>>>

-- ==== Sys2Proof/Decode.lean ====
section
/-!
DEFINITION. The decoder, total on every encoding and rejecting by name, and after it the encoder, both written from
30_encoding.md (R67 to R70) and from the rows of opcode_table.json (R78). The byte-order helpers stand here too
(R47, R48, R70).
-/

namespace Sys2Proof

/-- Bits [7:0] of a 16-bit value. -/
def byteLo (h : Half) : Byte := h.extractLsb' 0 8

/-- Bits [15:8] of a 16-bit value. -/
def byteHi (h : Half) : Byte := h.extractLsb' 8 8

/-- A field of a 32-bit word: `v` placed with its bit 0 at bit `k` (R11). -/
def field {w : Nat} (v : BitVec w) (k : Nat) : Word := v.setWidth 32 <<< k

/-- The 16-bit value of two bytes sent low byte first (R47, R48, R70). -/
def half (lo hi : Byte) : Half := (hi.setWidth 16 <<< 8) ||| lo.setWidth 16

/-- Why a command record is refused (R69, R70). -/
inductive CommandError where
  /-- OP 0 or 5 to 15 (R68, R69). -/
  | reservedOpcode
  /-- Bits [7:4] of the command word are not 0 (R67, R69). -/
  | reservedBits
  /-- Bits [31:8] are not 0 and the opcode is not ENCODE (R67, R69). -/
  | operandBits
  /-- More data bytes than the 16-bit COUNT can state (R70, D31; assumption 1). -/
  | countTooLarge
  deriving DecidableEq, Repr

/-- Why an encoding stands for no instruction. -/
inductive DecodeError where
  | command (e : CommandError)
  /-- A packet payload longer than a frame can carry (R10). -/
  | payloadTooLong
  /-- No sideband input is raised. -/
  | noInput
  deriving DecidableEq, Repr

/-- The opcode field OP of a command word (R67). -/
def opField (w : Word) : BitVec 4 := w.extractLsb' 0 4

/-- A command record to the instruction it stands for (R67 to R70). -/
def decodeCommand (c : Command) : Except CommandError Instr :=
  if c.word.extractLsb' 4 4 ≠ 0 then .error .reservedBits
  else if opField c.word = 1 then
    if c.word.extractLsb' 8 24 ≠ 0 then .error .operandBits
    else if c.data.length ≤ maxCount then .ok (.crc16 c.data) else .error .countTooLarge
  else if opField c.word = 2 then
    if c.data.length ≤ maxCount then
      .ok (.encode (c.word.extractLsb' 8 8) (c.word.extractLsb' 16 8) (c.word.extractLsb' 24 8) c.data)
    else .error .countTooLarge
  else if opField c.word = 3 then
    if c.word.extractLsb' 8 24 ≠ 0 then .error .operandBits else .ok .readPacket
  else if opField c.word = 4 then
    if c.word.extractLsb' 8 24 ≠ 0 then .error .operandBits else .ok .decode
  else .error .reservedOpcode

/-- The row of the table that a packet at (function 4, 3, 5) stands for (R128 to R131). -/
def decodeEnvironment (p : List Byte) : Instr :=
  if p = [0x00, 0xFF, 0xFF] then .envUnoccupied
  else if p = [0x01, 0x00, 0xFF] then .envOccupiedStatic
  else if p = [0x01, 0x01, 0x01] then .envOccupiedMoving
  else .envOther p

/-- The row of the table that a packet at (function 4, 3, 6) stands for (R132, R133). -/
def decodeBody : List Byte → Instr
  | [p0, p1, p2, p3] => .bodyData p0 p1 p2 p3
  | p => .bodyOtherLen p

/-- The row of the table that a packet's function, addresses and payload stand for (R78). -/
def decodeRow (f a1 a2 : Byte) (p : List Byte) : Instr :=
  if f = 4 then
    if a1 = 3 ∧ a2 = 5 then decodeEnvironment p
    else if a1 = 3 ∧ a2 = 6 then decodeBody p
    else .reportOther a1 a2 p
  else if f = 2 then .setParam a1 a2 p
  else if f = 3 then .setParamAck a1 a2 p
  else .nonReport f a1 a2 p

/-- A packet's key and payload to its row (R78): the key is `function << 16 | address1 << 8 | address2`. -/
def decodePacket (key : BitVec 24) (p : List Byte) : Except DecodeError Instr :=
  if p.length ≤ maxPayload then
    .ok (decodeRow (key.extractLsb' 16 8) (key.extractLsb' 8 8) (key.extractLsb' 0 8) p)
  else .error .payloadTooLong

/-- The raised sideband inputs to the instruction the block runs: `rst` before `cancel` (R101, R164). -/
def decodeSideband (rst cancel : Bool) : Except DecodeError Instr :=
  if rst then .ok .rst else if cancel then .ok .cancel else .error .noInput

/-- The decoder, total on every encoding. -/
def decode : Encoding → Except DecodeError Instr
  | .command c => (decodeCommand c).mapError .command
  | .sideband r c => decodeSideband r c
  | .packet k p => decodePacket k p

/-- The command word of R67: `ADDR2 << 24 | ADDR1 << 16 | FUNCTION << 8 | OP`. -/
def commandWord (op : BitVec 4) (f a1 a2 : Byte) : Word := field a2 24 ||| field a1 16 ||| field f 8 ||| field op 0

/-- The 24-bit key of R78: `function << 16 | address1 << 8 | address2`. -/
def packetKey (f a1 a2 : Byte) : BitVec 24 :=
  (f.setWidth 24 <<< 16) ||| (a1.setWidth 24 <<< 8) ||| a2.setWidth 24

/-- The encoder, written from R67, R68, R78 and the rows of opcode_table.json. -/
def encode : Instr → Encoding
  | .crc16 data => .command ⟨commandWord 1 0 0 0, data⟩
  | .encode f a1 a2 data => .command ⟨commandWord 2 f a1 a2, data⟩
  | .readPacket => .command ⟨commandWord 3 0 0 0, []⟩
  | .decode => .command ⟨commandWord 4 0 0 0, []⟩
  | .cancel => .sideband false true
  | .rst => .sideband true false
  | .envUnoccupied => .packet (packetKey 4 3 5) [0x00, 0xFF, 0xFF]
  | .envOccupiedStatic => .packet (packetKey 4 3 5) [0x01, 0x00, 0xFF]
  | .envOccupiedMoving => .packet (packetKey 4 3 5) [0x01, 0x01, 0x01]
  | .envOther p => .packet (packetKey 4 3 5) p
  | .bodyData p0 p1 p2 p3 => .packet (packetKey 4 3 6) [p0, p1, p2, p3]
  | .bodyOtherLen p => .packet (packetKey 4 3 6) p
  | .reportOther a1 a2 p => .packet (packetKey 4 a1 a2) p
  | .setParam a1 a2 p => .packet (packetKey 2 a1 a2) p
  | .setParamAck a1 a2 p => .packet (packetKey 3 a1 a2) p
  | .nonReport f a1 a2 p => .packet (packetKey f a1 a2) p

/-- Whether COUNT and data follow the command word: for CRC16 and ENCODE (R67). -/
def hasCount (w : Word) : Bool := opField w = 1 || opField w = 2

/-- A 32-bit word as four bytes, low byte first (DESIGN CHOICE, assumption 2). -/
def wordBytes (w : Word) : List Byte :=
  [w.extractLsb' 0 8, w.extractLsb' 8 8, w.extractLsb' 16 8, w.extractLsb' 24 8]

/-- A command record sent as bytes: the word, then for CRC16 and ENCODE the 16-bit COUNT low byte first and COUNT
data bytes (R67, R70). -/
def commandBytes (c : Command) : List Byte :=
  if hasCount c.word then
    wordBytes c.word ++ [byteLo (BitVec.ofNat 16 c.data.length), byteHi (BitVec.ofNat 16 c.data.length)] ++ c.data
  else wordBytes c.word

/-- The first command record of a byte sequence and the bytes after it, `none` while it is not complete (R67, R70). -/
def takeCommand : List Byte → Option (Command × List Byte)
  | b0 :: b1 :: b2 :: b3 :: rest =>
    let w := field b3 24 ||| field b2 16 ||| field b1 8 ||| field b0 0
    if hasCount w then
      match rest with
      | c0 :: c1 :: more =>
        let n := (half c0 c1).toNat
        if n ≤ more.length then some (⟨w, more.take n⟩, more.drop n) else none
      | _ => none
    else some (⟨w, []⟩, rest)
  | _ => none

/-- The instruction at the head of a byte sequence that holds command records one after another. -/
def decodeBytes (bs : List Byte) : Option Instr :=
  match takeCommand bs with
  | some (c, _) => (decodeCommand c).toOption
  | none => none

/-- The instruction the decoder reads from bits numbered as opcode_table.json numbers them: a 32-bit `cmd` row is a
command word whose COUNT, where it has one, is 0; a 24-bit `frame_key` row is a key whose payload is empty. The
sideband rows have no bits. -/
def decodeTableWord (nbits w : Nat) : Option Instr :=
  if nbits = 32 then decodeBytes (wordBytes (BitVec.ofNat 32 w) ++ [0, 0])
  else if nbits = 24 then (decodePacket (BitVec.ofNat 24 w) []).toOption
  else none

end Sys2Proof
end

<<<

WHAT TO DO: In the material above, transcribe exactly the lines beginning at the one with "else if f = 3 then .setParamAck a1 a2 p" and ending at the one with "else .error .payloadTooLong", both included.

WRITTEN RESPONSE:
  else if f = 3 then .setParamAck a1 a2 p
  else .nonReport f a1 a2 p

/-- A packet's key and payload to its row (R78): the key is `function << 16 | address1 << 8 | address2`. -/
def decodePacket (key : BitVec 24) (p : List Byte) : Except DecodeError Instr :=
  if p.length ≤ maxPayload then
    .ok (decodeRow (key.extractLsb' 16 8) (key.extractLsb' 8 8) (key.extractLsb' 0 8) p)
  else .error .payloadTooLong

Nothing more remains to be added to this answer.